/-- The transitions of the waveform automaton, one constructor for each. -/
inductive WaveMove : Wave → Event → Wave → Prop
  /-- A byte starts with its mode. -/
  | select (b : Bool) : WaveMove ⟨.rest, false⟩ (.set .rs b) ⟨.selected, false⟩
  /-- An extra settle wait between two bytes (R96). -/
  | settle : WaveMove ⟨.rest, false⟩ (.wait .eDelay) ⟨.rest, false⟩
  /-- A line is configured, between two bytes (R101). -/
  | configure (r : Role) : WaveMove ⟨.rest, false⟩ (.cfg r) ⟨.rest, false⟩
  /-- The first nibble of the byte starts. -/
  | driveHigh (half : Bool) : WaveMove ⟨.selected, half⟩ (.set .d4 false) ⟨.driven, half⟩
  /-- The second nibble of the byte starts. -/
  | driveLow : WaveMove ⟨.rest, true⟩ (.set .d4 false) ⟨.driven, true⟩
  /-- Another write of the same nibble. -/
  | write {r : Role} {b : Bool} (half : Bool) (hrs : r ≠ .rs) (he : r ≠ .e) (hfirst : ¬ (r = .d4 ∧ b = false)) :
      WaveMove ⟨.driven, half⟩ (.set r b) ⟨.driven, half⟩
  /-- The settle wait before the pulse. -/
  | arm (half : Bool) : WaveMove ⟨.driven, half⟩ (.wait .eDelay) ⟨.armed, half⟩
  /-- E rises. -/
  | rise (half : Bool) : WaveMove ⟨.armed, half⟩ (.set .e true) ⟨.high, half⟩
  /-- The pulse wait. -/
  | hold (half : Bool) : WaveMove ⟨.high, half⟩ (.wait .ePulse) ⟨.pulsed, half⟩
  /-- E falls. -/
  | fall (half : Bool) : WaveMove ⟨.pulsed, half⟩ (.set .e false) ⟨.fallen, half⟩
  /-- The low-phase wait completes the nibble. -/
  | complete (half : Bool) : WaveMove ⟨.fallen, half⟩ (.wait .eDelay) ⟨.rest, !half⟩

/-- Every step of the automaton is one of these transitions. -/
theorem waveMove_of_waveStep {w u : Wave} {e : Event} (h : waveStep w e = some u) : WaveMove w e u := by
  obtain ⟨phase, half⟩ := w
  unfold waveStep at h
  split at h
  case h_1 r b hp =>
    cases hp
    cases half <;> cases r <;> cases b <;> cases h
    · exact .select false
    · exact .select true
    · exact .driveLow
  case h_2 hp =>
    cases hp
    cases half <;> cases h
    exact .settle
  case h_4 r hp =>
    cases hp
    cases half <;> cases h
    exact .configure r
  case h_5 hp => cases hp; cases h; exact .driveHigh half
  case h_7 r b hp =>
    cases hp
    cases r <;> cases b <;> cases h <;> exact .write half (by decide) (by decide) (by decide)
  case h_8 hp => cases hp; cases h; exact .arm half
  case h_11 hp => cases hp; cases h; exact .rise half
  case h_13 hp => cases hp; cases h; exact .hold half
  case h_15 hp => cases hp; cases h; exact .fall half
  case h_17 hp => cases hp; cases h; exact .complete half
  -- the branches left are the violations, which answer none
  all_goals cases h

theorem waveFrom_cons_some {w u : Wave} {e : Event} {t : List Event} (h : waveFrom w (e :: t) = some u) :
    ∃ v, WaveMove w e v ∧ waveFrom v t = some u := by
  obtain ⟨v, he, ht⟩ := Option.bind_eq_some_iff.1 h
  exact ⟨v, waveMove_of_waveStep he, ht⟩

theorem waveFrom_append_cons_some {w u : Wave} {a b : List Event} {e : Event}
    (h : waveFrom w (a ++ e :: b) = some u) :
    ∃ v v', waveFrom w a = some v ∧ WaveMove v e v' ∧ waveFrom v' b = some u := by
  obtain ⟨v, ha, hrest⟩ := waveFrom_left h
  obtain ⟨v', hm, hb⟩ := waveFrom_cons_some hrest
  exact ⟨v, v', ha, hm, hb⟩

++++++++++

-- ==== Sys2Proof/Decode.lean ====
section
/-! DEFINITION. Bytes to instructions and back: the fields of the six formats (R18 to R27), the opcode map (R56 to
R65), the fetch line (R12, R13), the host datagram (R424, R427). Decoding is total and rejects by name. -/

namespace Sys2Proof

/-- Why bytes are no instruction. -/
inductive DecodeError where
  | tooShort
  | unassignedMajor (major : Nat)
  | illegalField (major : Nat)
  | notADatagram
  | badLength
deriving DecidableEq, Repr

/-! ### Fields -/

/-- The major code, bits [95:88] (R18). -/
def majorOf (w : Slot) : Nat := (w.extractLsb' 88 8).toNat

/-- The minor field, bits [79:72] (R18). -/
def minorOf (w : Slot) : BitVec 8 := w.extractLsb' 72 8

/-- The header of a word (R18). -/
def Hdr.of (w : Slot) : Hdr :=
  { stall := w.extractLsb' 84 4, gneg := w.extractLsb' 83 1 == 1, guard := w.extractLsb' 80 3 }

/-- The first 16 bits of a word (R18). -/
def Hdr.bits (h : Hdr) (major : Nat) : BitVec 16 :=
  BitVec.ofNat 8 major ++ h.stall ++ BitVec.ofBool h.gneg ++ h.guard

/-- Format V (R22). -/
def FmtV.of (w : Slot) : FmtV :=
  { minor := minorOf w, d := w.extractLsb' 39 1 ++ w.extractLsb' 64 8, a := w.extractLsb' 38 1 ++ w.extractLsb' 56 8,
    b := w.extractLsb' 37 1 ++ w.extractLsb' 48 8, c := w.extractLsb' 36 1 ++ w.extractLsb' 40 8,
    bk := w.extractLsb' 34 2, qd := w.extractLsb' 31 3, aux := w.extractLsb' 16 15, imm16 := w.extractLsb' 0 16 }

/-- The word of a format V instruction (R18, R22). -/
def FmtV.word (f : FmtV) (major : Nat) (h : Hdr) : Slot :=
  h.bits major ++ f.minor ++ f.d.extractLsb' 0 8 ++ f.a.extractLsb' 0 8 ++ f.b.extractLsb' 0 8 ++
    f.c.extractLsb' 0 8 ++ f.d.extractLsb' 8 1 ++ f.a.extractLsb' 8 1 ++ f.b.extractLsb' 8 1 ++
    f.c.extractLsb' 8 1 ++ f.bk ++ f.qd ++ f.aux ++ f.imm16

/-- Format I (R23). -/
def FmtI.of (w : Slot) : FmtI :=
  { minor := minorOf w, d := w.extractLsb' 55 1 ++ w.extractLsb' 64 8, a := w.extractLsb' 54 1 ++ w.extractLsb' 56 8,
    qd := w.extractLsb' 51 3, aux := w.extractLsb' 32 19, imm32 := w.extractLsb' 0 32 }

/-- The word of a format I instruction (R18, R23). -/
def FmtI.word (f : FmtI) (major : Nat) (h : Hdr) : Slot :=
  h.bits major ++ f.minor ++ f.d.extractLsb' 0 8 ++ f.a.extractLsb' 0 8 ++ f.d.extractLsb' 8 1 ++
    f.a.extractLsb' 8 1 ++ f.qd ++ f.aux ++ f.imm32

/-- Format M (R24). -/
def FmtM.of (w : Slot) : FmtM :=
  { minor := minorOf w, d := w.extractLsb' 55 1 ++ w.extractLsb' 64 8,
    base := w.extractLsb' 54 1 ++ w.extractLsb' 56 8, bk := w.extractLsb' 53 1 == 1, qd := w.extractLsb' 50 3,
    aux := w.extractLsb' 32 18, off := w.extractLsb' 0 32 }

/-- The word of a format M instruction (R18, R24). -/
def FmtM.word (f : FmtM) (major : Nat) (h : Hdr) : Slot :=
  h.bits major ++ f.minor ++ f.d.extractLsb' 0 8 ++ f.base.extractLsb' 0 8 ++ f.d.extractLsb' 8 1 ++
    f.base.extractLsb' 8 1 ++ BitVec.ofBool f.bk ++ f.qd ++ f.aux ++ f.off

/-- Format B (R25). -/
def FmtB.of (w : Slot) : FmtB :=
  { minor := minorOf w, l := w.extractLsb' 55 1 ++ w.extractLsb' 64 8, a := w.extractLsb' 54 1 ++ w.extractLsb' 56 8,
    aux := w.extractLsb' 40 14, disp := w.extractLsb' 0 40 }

++++++++++

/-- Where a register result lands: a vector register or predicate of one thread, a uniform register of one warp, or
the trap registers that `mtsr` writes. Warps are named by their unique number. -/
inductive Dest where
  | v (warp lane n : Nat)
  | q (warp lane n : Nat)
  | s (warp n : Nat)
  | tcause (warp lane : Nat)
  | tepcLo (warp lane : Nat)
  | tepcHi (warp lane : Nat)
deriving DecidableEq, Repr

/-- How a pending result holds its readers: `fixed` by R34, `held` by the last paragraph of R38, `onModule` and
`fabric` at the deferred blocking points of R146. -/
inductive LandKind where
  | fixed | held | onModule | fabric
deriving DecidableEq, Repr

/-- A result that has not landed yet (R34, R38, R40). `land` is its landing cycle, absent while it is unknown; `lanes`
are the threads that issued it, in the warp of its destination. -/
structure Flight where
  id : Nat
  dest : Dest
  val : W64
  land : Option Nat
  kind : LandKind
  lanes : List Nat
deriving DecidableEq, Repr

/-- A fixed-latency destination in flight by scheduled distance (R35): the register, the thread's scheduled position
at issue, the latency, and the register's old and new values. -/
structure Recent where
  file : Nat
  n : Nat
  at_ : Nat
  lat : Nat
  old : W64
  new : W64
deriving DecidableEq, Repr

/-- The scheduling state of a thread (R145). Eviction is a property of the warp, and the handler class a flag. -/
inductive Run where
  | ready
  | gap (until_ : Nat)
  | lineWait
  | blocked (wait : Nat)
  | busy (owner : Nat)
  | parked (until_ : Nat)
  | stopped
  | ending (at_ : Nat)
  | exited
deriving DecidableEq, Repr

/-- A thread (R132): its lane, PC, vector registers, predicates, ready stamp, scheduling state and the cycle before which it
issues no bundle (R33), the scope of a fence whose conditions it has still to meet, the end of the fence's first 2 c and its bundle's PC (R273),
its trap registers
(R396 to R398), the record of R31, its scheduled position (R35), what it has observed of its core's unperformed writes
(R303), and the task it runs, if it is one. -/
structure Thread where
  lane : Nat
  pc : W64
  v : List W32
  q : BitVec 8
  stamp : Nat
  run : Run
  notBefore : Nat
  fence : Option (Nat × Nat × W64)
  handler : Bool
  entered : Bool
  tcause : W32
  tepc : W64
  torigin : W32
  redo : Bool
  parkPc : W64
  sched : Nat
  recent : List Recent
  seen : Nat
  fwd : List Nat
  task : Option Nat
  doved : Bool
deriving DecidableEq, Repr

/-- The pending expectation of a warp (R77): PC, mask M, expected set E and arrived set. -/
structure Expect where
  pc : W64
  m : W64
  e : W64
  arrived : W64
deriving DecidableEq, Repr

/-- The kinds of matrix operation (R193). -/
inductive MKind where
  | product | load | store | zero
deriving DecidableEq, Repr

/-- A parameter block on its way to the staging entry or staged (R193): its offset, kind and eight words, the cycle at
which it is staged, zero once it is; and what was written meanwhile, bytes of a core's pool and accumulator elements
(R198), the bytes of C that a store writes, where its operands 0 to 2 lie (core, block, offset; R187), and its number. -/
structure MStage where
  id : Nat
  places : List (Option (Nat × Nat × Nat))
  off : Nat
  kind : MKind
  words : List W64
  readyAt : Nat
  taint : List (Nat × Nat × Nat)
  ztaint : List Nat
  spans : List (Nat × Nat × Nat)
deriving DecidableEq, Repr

++++++++++

EXERCISE GOAL = Precisely the lines between those holding "cases half <;> cases r" and "exact ⟨v, v', ha, hm, hb⟩", inclusive, are to be reproduced from the listing above, with nothing added.

SOLUTION TO THE PROBLEM =
    cases half <;> cases r <;> cases b <;> cases h
    · exact .select false
    · exact .select true
    · exact .driveLow
  case h_2 hp =>
    cases hp
    cases half <;> cases h
    exact .settle
  case h_4 r hp =>
    cases hp
    cases half <;> cases h
    exact .configure r
  case h_5 hp => cases hp; cases h; exact .driveHigh half
  case h_7 r b hp =>
    cases hp
    cases r <;> cases b <;> cases h <;> exact .write half (by decide) (by decide) (by decide)
  case h_8 hp => cases hp; cases h; exact .arm half
  case h_11 hp => cases hp; cases h; exact .rise half
  case h_13 hp => cases hp; cases h; exact .hold half
  case h_15 hp => cases hp; cases h; exact .fall half
  case h_17 hp => cases hp; cases h; exact .complete half
  -- the branches left are the violations, which answer none
  all_goals cases h

theorem waveFrom_cons_some {w u : Wave} {e : Event} {t : List Event} (h : waveFrom w (e :: t) = some u) :
    ∃ v, WaveMove w e v ∧ waveFrom v t = some u := by
  obtain ⟨v, he, ht⟩ := Option.bind_eq_some_iff.1 h
  exact ⟨v, waveMove_of_waveStep he, ht⟩

theorem waveFrom_append_cons_some {w u : Wave} {a b : List Event} {e : Event}
    (h : waveFrom w (a ++ e :: b) = some u) :
    ∃ v v', waveFrom w a = some v ∧ WaveMove v e v' ∧ waveFrom v' b = some u := by
  obtain ⟨v, ha, hrest⟩ := waveFrom_left h
  obtain ⟨v', hm, hb⟩ := waveFrom_cons_some hrest
  exact ⟨v, v', ha, hm, hb⟩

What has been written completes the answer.